Every major cloud provider operates under a shared responsibility model that defines which security controls the provider manages and which the customer manages. The boundary varies by deployment model:
IaaS (Infrastructure as a Service: AWS EC2, Azure VMs, GCP Compute Engine). The provider secures the physical infrastructure, hypervisor, and network backbone. The customer secures everything above: operating system, applications, data, identity, and network configuration. The customer has the most responsibility and the most control.
PaaS (Platform as a Service: AWS Lambda, Azure App Service, Google Cloud Functions). The provider secures the infrastructure and the runtime environment. The customer secures the application code, data, and access configuration. The provider manages patching and OS hardening. The customer is responsible for application-level vulnerabilities and data protection.
SaaS (Software as a Service: Microsoft 365, Salesforce, Google Workspace). The provider secures the infrastructure, platform, and application. The customer secures access configuration (user permissions, MFA, conditional access), data (classification, DLP, retention), and integration points (APIs, connected applications). The customer has the least responsibility but also the least visibility into the provider's security posture.
The shared responsibility model is where most cloud security failures originate. The customer assumes the provider handles a control. The provider's documentation states the customer is responsible. The control is implemented by neither. The gap is exploitable. Understanding exactly where the responsibility boundary falls for each service in each provider is the prerequisite for effective cloud security.
#### DPS: Data Protection and Sovereignty in the Cloud
Cloud shifts where data resides, who can access it, and what jurisdictions govern it. DPS in cloud environments covers:
Data residency and sovereignty. Which cloud region stores the data? Does the region fall under GDPR jurisdiction (EU regions), U.S. jurisdiction (U.S. regions), or other regulatory frameworks? Can the provider be compelled to disclose data under the laws of its headquarters jurisdiction regardless of where the data is stored (the issue at the center of the Microsoft Ireland warrant case and the U.S. CLOUD Act)?
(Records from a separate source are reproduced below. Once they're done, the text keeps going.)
-- ==== Sys2Proof/Laws/KeepsCommands.lean ====
section
/-! SUPPORT. What each command can change: of the queue nothing; of the device, the parts and the registers of its mask. -/

namespace Sys2Proof.Machine

set_option maxRecDepth 4000
set_option Elab.async false
set_option exponentiation.threshold 2048
set_option linter.unusedVariables false

/-- What a command that is carried out leaves: its operands were good, the queue is as it was, and the device differs within the mask of its
effect and of the vectors that a change raises. -/
theorem perform_keeps {c : Instr} {f : Dev → Dev} {s t : State} {m : Nat} (h : perform c f s = .next t)
    (hf : ∀ d, Kept m s.dev d → Kept m s.dev (f d)) (g : Sub 0x4000000002041 m) : c.wf = true ∧ t.pending = s.pending ∧ Kept m s.dev t.dev := by
  unfold perform at h
  split at h
  · rename_i hw
    cases h
    exact ⟨hw, rfl, run_keeps (Kept.refl _ _) hf (subW g)⟩
  · cases h

theorem performAlways_keeps {c : Instr} {f : Dev → Dev} {s t : State} {m : Nat} (h : performAlways c f s = .next t)
    (hf : ∀ d, Kept m s.dev d → Kept m s.dev (f d)) (g : Sub 0x40 m) : c.wf = true ∧ t.pending = s.pending ∧ Kept m s.dev t.dev := by
  unfold performAlways at h
  split at h
  · rename_i hw
    cases h
    exact ⟨hw, rfl, hf _ (upd_out (Kept.refl _ _) (subW g))⟩
  · cases h

theorem execPorstN_keeps {memberId : Nat} {s t : State} (h : execPorstN memberId s = .next t) :
     t.pending = s.pending ∧ Kept 0x3ffffffffffffffffffffffffffffffffffffffffffffffffffffffffffffffffffffffffffffffffffffffffffffffffffffffffffffffffffffffffffffffffffffffffffffffffffffffffffffffffffffffffffffffffffffffffffffffffffffffffffffffffffffffffffffffffffffffffffffffffffffffffffffffffdfffffdf s.dev t.dev := by
  have g : Sub 0x3ffffffffffffffffffffffffffffffffffffffffffffffffffffffffffffffffffffffffffffffffffffffffffffffffffffffffffffffffffffffffffffffffffffffffffffffffffffffffffffffffffffffffffffffffffffffffffffffffffffffffffffffffffffffffffffffffffffffffffffffffffffffffffffffffdfffffdf 0x3ffffffffffffffffffffffffffffffffffffffffffffffffffffffffffffffffffffffffffffffffffffffffffffffffffffffffffffffffffffffffffffffffffffffffffffffffffffffffffffffffffffffffffffffffffffffffffffffffffffffffffffffffffffffffffffffffffffffffffffffffffffffffffffffffdfffffdf := Sub.refl _
  unfold execPorstN at h; exact (performAlways_keeps h (fun _ h => by with_reducible exact porstPulse_keeps h (subW g)) (subW g)).2

theorem execSrstN_keeps {s t : State} (h : execSrstN s = .next t) :
     t.pending = s.pending ∧ Kept 0x1ffffffffffffffffffffffffffffffff87fffffffffffffffffffffffffffffffffffffffffffffffffffffffffffffffffffffffffffffffffffffffffffffffffffffffffffffffffffffffffffffffffffffffffffffffffffffffffffffffffffffffffffffffffffffffffffffff0000000000000003f1ffffffffff01fdffff5c7 s.dev t.dev := by
  have g : Sub 0x1ffffffffffffffffffffffffffffffff87fffffffffffffffffffffffffffffffffffffffffffffffffffffffffffffffffffffffffffffffffffffffffffffffffffffffffffffffffffffffffffffffffffffffffffffffffffffffffffffffffffffffffffffffffffffffffffffff0000000000000003f1ffffffffff01fdffff5c7 0x1ffffffffffffffffffffffffffffffff87fffffffffffffffffffffffffffffffffffffffffffffffffffffffffffffffffffffffffffffffffffffffffffffffffffffffffffffffffffffffffffffffffffffffffffffffffffffffffffffffffffffffffffffffffffffffffffffff0000000000000003f1ffffffffff01fdffff5c7 := Sub.refl _
  unfold execSrstN at h; exact (perform_keeps h (fun _ h => by with_reducible exact softReset_keeps h (subW g)) (subW g)).2

theorem execLockstepMismatch_keeps {s t : State} (h : execLockstepMismatch s = .next t) :
     t.pending = s.pending ∧ Kept 0x1ffffffffffffffffffffffffffffffff87fffffffffffffffffffffffffffffffffffffffffffffffffffffffffffffffffffffffffffffffffffffffffffffffffffffffffffffffffffffffffffffffffffffffffffffffffffffffffffffffffffffffffffffffffffffffffffffff0000000000000003f1ffffffffff01fdffff5c7 s.dev t.dev := by
  have g : Sub 0x1ffffffffffffffffffffffffffffffff87fffffffffffffffffffffffffffffffffffffffffffffffffffffffffffffffffffffffffffffffffffffffffffffffffffffffffffffffffffffffffffffffffffffffffffffffffffffffffffffffffffffffffffffffffffffffffffffff0000000000000003f1ffffffffff01fdffff5c7 0x1ffffffffffffffffffffffffffffffff87fffffffffffffffffffffffffffffffffffffffffffffffffffffffffffffffffffffffffffffffffffffffffffffffffffffffffffffffffffffffffffffffffffffffffffffffffffffffffffffffffffffffffffffffffffffffffffffff0000000000000003f1ffffffffff01fdffff5c7 := Sub.refl _
  unfold execLockstepMismatch at h; exact (perform_keeps h (fun _ h => by with_reducible exact softReset_keeps (fire_keeps h (subW g)) (subW g)) (subW g)).2

theorem execWatchdogExpiry_keeps {s t : State} (h : execWatchdogExpiry s = .next t) :
     t.pending = s.pending ∧ Kept 0x1ffffffffffffffffffffffffffffffff87fffffffffffffffffffffffffffffffffffffffffffffffffffffffffffffffffffffffffffffffffffffffffffffffffffffffffffffffffffffffffffffffffffffffffffffffffffffffffffffffffffffffffffffffffffffffffffffff0000000000000003f1ffffffffff01fdffff5c7 s.dev t.dev := by
  have g : Sub 0x1ffffffffffffffffffffffffffffffff87fffffffffffffffffffffffffffffffffffffffffffffffffffffffffffffffffffffffffffffffffffffffffffffffffffffffffffffffffffffffffffffffffffffffffffffffffffffffffffffffffffffffffffffffffffffffffffffff0000000000000003f1ffffffffff01fdffff5c7 0x1ffffffffffffffffffffffffffffffff87fffffffffffffffffffffffffffffffffffffffffffffffffffffffffffffffffffffffffffffffffffffffffffffffffffffffffffffffffffffffffffffffffffffffffffffffffffffffffffffffffffffffffffffffffffffffffffffff0000000000000003f1ffffffffff01fdffff5c7 := Sub.refl _
  unfold execWatchdogExpiry at h; exact (perform_keeps h (fun _ h => by with_reducible exact softReset_keeps (fire_keeps h (subW g)) (subW g)) (subW g)).2

theorem execSupplyDetector_keeps {s t : State} (h : execSupplyDetector s = .next t) :
     t.pending = s.pending ∧ Kept 0x3ffffffffffffffffffffffffffffffffffffffffffffffffffffffffffffffffffffffffffffffffffffffffffffffffffffffffffffffffffffffffffffffffffffffffffffffffffffffffffffffffffffffffffffffffffffffffffffffffffffffffffffffffffffffffffffffffffffffffffffffffffffffffffffffffdfffffdf s.dev t.dev := by
  have g : Sub 0x3ffffffffffffffffffffffffffffffffffffffffffffffffffffffffffffffffffffffffffffffffffffffffffffffffffffffffffffffffffffffffffffffffffffffffffffffffffffffffffffffffffffffffffffffffffffffffffffffffffffffffffffffffffffffffffffffffffffffffffffffffffffffffffffffffdfffffdf 0x3ffffffffffffffffffffffffffffffffffffffffffffffffffffffffffffffffffffffffffffffffffffffffffffffffffffffffffffffffffffffffffffffffffffffffffffffffffffffffffffffffffffffffffffffffffffffffffffffffffffffffffffffffffffffffffffffffffffffffffffffffffffffffffffffffdfffffdf := Sub.refl _
  unfold execSupplyDetector at h; exact (performAlways_keeps h (fun _ h => by with_reducible exact supplyFalls_keeps h (subW g)) (subW g)).2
Encryption and key management. Cloud providers encrypt data at rest by default (AWS S3, Azure Blob, GCP Cloud Storage all encrypt automatically). The sovereignty question is key management: does the provider control the key (provider-managed keys), does the customer control the key in the provider's KMS (customer-managed keys), or does the customer hold the key in their own HSM outside the provider entirely (customer-held keys)? CDA's SDP position: for Confidential and Restricted data, customer-managed or customer-held keys preserve sovereignty.
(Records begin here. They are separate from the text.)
/-- Settles O46: a frame's first condition decides its fate, and its fate which counter counts it. -/
theorem receivedFramesMeetTheirFate : Obligations.ReceivedFramesMeetTheirFate := by
  intro mac frame
  refine carried_effect (fun _ => rfl) (fun _ _ => execReceiveFrame_keeps) (by decide +kernel) (fun _ _ h => h) fun hw d ho _ => ?_
  have hm : mac < 48 := of_decide_eq_true hw
  have hmacs : (symbolsTaken mac frame d).macs = d.macs := symbolsTaken_macs mac frame d
  have hrd : ∀ f ix, f.no % 1024 ≠ LNS_SYMERR_corrected.no % 1024 → rd f ix (symbolsTaken mac frame d) = rd f ix d := fun _ _ h => rd_symbolsTaken h
  have hruntNo := hrd MAC_CNT0_runt [mac] (by decide)
  have hoverNo := hrd MAC_CNT0_oversize [mac] (by decide)
  have hfcsNo := hrd MAC_CNT0_fcs_err [mac] (by decide)
  have hpauseNo := hrd MAC_CNT0_pause_rx [mac] (by decide)
  simp only [rdB, macRun_raises, raises_macs]
  simp (disch := decide) only [rd_raises_off]
  refine ⟨fun h => ?_, fun hr hl => ?_⟩
  · rw [receiveFrame_idle hm h]
    exact ⟨hruntNo, hoverNo, hfcsNo, hpauseNo, hmacs⟩
  · obtain ⟨hrunt, hover, hfcs, hpause⟩ := receiveFrame_live (frame := frame) hm hr hl
    refine ⟨fun h => ?_, fun h1 h2 => ?_, fun h1 h2 h3 => ?_, fun quanta h1 h2 h3 h4 h5 => ?_⟩
    · rw [hrunt h, rd_count_same, hruntNo]
      exact ⟨rfl, by rw [rd_count_off _ _ (by decide), hoverNo], by rw [rd_count_off _ _ (by decide), hfcsNo], hmacs⟩
    · rw [hover h1 h2, rd_count_same, hoverNo]
      exact ⟨rfl, by rw [rd_count_off _ _ (by decide), hruntNo], by rw [rd_count_off _ _ (by decide), hfcsNo], hmacs⟩
    · rw [hfcs h1 h2 h3, rd_count_same, hfcsNo]
      exact ⟨rfl, by rw [rd_count_off _ _ (by decide), hruntNo], hmacs⟩
    · rw [hpause quanta h1 h2 h3 h4 h5]
      obtain ⟨hcount, hseen, hfired⟩ := pauseFrame_counts mac quanta (symbolsTaken mac frame d)
      obtain ⟨hoff, hend, hheld⟩ := pauseFrame_holds mac quanta (symbolsTaken mac frame d)
      have hen : rdB MAC_PAUSE_pause_en [mac] (symbolsTaken mac frame d) = rdB MAC_PAUSE_pause_en [mac] d := by
        rw [rdB, rdB, hrd _ _ (by decide)]
      have hrate : portRate mac (symbolsTaken mac frame d) = portRate mac d := by rw [portRate, portRate, hrd _ _ (by decide)]
      have htime : (symbolsTaken mac frame d).devTime = d.devTime := (symbolsTaken_kept mac frame d).devTime (by decide)
      rw [hpauseNo] at hcount
      rw [hen, hrd MAC_STATUS_paused _ (by decide)] at hoff
      rw [hen] at hend
      rw [hen, hrate, htime] at hheld
      exact ⟨hcount, hseen, fired_raises ((FaultsKept.refl d).kept (symbolsTaken_kept mac frame d) |>.of_fired hfired), hoff, hend, hheld⟩

end Sys2Proof
end

section
set_option Elab.async false
set_option exponentiation.threshold 2048
/-! PROOFS. Media flows (O47). -/

namespace Sys2Proof.Machine

/-! ### Packets sent -/

section Send
variable {e : Nat} {d : Dev}

@[simp] theorem txRun_setTxRun (e : Nat) (r : TxRun) (d : Dev) : txRun e (setTxRun e r d) = r := tabGet_set_same _ _ _ _

@[simp] theorem rd_setTxRun (f : Fld) (ix : List Nat) (e : Nat) (r : TxRun) (d : Dev) : rd f ix (setTxRun e r d) = rd f ix d := rfl

@[simp] theorem txRun_wr (e : Nat) (f : Fld) (ix : List Nat) (v : Nat) (d : Dev) : txRun e (wr f ix v d) = txRun e d := rfl

theorem txRun_congr {x : Dev} (e : Nat) (h : x.flw = d.flw) : txRun e x = txRun e d := by rw [txRun, txRun, h]

/-- The counters of a leg are counters of packets, not the sequence number. -/
theorem txCounters_ne (g : Nat) : FLW_TX_seq.no % 1024 ≠ (txPkts g).no % 1024 ∧ FLW_TX_seq.no % 1024 ≠ (txDrops g).no % 1024 := by
  unfold txPkts txDrops
  split <;> decide

/-- What one leg of a packet leaves: the flow tables and the sequence number. -/
def LegLeaves (e : Nat) (d x : Dev) : Prop := x.flw = d.flw ∧ rd FLW_TX_seq [e] x = rd FLW_TX_seq [e] d

theorem legLeaves_countWrap {f : Fld} {x : Dev} (ix : List Nat) (h : LegLeaves e d x) (hf : FLW_TX_seq.no % 1024 ≠ f.no % 1024) :
    LegLeaves e d (countWrap f ix 1 x) := ⟨h.1, (rd_wr_off _ _ hf).trans h.2⟩

theorem sendRtp_leaves (e ts payload : Nat) (d : Dev) : ∃ seq, ((txRun e d).sent = true → seq = rd FLW_TX_seq [e] d) ∧
    LegLeaves e (setTxRun e { txRun e d with sent := true } (wr FLW_TX_seq [e] (seq + 1) (wr FLW_TX_ts [e] ts d))) (sendRtp e ts payload d) := by
  unfold sendRtp
  extract_lets r x first seq shown
  refine ⟨seq, fun h => if_pos h, ?_⟩
  refine forUpTo_holds (P := LegLeaves e shown) ⟨rfl, rfl⟩ fun g y hy => ?_
  split
  · next leg _ =>
    have hk := offerMedia_keeps (m := leg.mac) (f := { len := wireLen leg payload, entry := e + 1 }) (Kept.refl _ y) (Sub.refl _)
    have hoffer : LegLeaves e shown (offerMedia leg.mac { len := wireLen leg payload, entry := e + 1 } y).1 :=
      ⟨(hk.flw (by decide)).trans hy.1, (hk.rd _ _ (by decide)).trans hy.2⟩
    have hpkts := legLeaves_countWrap [e] hoffer (txCounters_ne g).1
    exact ite_holds (legLeaves_countWrap [e] hpkts (txCounters_ne g).2) hpkts
  · exact hy

/-- A packet sent is one above the last in its sequence. -/
theorem sendRtp_shows (e ts payload : Nat) (d : Dev) : txRun e (sendRtp e ts payload d) = { txRun e d with sent := true } ∧
    ((txRun e d).sent = true → rd FLW_TX_seq [e] (sendRtp e ts payload d) = (rd FLW_TX_seq [e] d + 1) % 2 ^ FLW_TX_seq.w) := by
  obtain ⟨seq, hseq, hflw, hrd⟩ := sendRtp_leaves e ts payload d
  refine ⟨(txRun_congr e hflw).trans (txRun_setTxRun _ _ _), fun h => ?_⟩
  rw [hrd, rd_setTxRun, rd_wr_same, hseq h]

theorem packetOffer_stays (h : dstAt (txRun e d).dst d = none ∨ rdB FLW_TX_valid [e] d = false ∨ inSafe d = true) : packetOffer e d = d := by
  unfold packetOffer
  extract_lets r x
  split
  · rfl
  · next t ht =>
    refine if_pos ?_
    rcases h with h | h | h
    · rw [h] at ht; cases ht
    · simp [h]
    · simp [h]

section Live
variable {x : DstDesc} (hx : dstAt (txRun e d).dst d = some x) (hv : rdB FLW_TX_valid [e] d = true) (hs : inSafe d = false)
include hx hv hs

theorem packetOffer_picture (hk : isAudio (txRun e d).desc.kind = false) (hf : (txRun e d).frames = []) : packetOffer e d = d := by
  unfold packetOffer
  simp [hx, hv, hs, hk, hf]

theorem packetOffer_silent (hk : isAudio (txRun e d).desc.kind = true) (ha : (txRun e d).audio = 0) : packetOffer e d = d := by
  unfold packetOffer
  simp [hx, hv, hs, hk, ha]

/-- The instant of an audio packet: two sample periods after its last sample. -/
def audioPacketAt (r : TxRun) (x : DstDesc) : Nat := unitsOfNib (r.audio * txSpp r.desc * samplePeriod x.rate + 2 * samplePeriod x.rate)

theorem packetOffer_audio (hk : isAudio (txRun e d).desc.kind = true) (ha : (txRun e d).audio ≠ 0) : ∃ ts bytes, packetOffer e d =
    sendRtp e ts bytes (setTxRun e { txRun e d with audio := (txRun e d).audio + 1 } (advanceTo (audioPacketAt (txRun e d) x) d)) := by
  have hpred : (txRun e d).audio - 1 + 1 = (txRun e d).audio := Nat.succ_pred_eq_of_ne_zero ha
  unfold packetOffer audioPacketAt
  simp only [hx, hv, hs, hk, ha, hpred, Bool.not_true, Bool.or_self, Bool.false_eq_true, if_false, if_true]
  exact ⟨_, _, rfl⟩

end Live

/-- What an audio packet's offer does: its instant, the packets counted and the sequence number. -/
theorem packetOffer_sends {x : DstDesc} (hx : dstAt (txRun e d).dst d = some x) (hv : rdB FLW_TX_valid [e] d = true) (hs : inSafe d = false)
    (hk : isAudio (txRun e d).desc.kind = true) (ha : (txRun e d).audio ≠ 0) :
    Comes (audioPacketAt (txRun e d) x) d (packetOffer e d) ∧ (txRun e (packetOffer e d)).audio = (txRun e d).audio + 1 ∧
    (txRun e (packetOffer e d)).sent = true ∧
    ((txRun e d).sent = true → rd FLW_TX_seq [e] (packetOffer e d) = (rd FLW_TX_seq [e] d + 1) % 2 ^ FLW_TX_seq.w) := by
  obtain ⟨ts, bytes, heq⟩ := packetOffer_audio hx hv hs hk ha
  rw [heq]
  have hcome := comes_advanceTo (audioPacketAt (txRun e d) x) d
  have hseq : rd FLW_TX_seq [e] (advanceTo (audioPacketAt (txRun e d) x) d) = rd FLW_TX_seq [e] d := rd_advanceTo _ _ _ d
  generalize audioPacketAt (txRun e d) x = t at hcome hseq ⊢
  generalize advanceTo t d = y at hcome hseq ⊢
  obtain ⟨hrun, hnum⟩ := sendRtp_shows e ts bytes (setTxRun e { txRun e d with audio := (txRun e d).audio + 1 } y)
  rw [txRun_setTxRun] at hrun hnum
  refine ⟨(sendRtp_keeps (Kept.refl _ _) (Sub.refl _)).comes ?_, by rw [hrun], by rw [hrun], fun h => ?_⟩
  · exact hcome
  · rw [hnum h, rd_setTxRun, hseq]

end Send

/-! ### Packets received -/

section Receive
variable {e : Nat} {d : Dev}

@[simp] theorem rd_setRxRun (f : Fld) (ix : List Nat) (e : Nat) (r : RxRun) (d : Dev) : rd f ix (setRxRun e r d) = rd f ix d := rfl

theorem packetRelease_stays (h : (rxRun e d).acquired = false ∨ rdB FLW_RX_valid [e] d = false) : packetRelease e d = d := by
  unfold packetRelease
  exact if_pos (by rcases h with h | h <;> simp [h])

theorem packetRelease_audio (h1 : (rxRun e d).acquired = true) (h2 : rdB FLW_RX_valid [e] d = true) (h3 : isPicture (rxRun e d).desc.kind = false)
    (h4 : isAudio (rxRun e d).desc.kind = true) : packetRelease e d =
    releaseAudio e ((rxRun e d).base + rxDelay (rxRun e d).desc d) (advanceTo (unitsOfNib ((rxRun e d).base + rxDelay (rxRun e d).desc d)) d) := by
  unfold packetRelease
  simp [h1, h2, h3, h4]

theorem FaultsKept.lossContent {x : Dev} (e : Nat) (h : FaultsKept d x) : FaultsKept d (lossContent e x) := by
  unfold Machine.lossContent
  extract_lets desc run y
  have hy : FaultsKept d y := FaultsKept.ite (h.kept (absentFlow_keeps (Kept.refl _ x) (Sub.refl _))) (FaultsKept.ite (h.of_regs rfl rfl) h)
  clear_value y
  exact FaultsKept.ite (hy.declareLoss _) hy

/-- A flow that was not lost is shown as lost, and fires. -/
theorem flowLost_shows (h1 : rdB FLW_RX_lost [e] d = false) (h2 : rdB FLW_RX_valid [e] d = true) :
    rd FLW_RX_lost [e] (flowLost e d) = 1 ∧ rd FLW_STATUS_flow_lost [] (flowLost e d) = 1 ∧ Fired 144 d (flowLost e d) := by
  unfold flowLost
  rw [if_neg (by simp [h1, h2])]
  extract_lets a b c
  have hb : FaultsKept d b := .wr (.count (.wr (.wr (.wr (.wr (.wr (.refl d)))))))
  have hlost : rd FLW_RX_lost [e] b = 1 := by dsimp only [b, a]; simp (disch := decide) [rd_wr_same]
  have hshown : rd FLW_STATUS_flow_lost [] b = 1 := by dsimp only [b]; simp (disch := decide) [rd_wr_same]
  clear_value b
  have hk := lossContent_keeps (e := e) (Kept.refl _ (setRxRun e (forgetTiming (rxRun e b)) b)) (Sub.refl _)
  refine ⟨?_, ?_, FaultsKept.fired 144 (FaultsKept.lossContent e ?_)⟩
  · rw [rd_fire_off _ _ (by decide) (by decide) (by decide), hk.rd _ _ (by decide), rd_setRxRun, hlost]
  · rw [rd_fire_off _ _ (by decide) (by decide) (by decide), hk.rd _ _ (by decide), rd_setRxRun, hshown]
  · exact hb.of_regs rfl rfl

theorem opaqueTimeout_stays (h : (rxRun e d).desc.kind ≠ 5 ∨ rdB FLW_RX_lost [e] d = true ∨ rdB FLW_RX_valid [e] d = false) : opaqueTimeout e d = d := by
  unfold opaqueTimeout
  exact if_neg (by rcases h with h | h | h <;> simp [h])

theorem opaqueTimeout_eq (h1 : (rxRun e d).desc.kind = 5) (h2 : rdB FLW_RX_lost [e] d = false) (h3 : rdB FLW_RX_valid [e] d = true) :
    opaqueTimeout e d = flowLost e (advanceTo (unitsOfNib ((rxRun e d).arrived + 2 * rxPeriod (rxRun e d).desc d)) d) := by
  unfold opaqueTimeout
  exact if_pos ⟨h1, by simp [h2], h3⟩

theorem opaqueTimeout_loses (h1 : (rxRun e d).desc.kind = 5) (h2 : rdB FLW_RX_lost [e] d = false) (h3 : rdB FLW_RX_valid [e] d = true) :
    Comes (unitsOfNib ((rxRun e d).arrived + 2 * rxPeriod (rxRun e d).desc d)) d (opaqueTimeout e d) ∧
    rd FLW_RX_lost [e] (opaqueTimeout e d) = 1 ∧ rd FLW_STATUS_flow_lost [] (opaqueTimeout e d) = 1 ∧ Fired 144 d (opaqueTimeout e d) := by
  rw [opaqueTimeout_eq h1 h2 h3]
  generalize unitsOfNib ((rxRun e d).arrived + 2 * rxPeriod (rxRun e d).desc d) = t
  have hcome := comes_advanceTo t d
  have hfaults := faultsKept_advanceTo t d
  obtain ⟨hlost, hshown, hfired⟩ := flowLost_shows (e := e) (d := advanceTo t d) (by rw [rdB, rd_advanceTo]; exact h2) (by rw [rdB, rd_advanceTo]; exact h3)
  exact ⟨(flowLost_keeps (Kept.refl _ _) (Sub.refl _)).comes hcome, hlost, hshown, hfaults.of_fired hfired⟩

end Receive

/-! ### Markers, membership and sequence numbers -/

section Marker
variable {i : Nat} {d : Dev}

theorem opaqueMarkerTimeout_stays (h : (dstRun i d).opaqueOld = none) : opaqueMarkerTimeout i d = d := by
  unfold opaqueMarkerTimeout
  simp only [h]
Data classification in SaaS. SaaS applications store and process organizational data outside the organization's infrastructure. Microsoft 365 stores email, documents, and collaboration data. Salesforce stores customer records. ServiceNow stores IT operations data. Each SaaS platform is a data repository that DPS must govern: what data is stored, how is it classified, who can access it, and what DLP controls restrict unauthorized sharing or exfiltration.
#### VSD: Vulnerability and Surface Defense in the Cloud
Cloud creates new attack surface categories that do not exist on-premises:
Cloud misconfiguration. The number one cloud security risk. Publicly accessible storage buckets, over-permissive IAM policies, unrestricted security groups, disabled logging, default configurations that expose management interfaces. Cloud misconfiguration is a VSD problem: the surface is exposed, and CSR (Continuous Surface Reduction) must identify and eliminate it.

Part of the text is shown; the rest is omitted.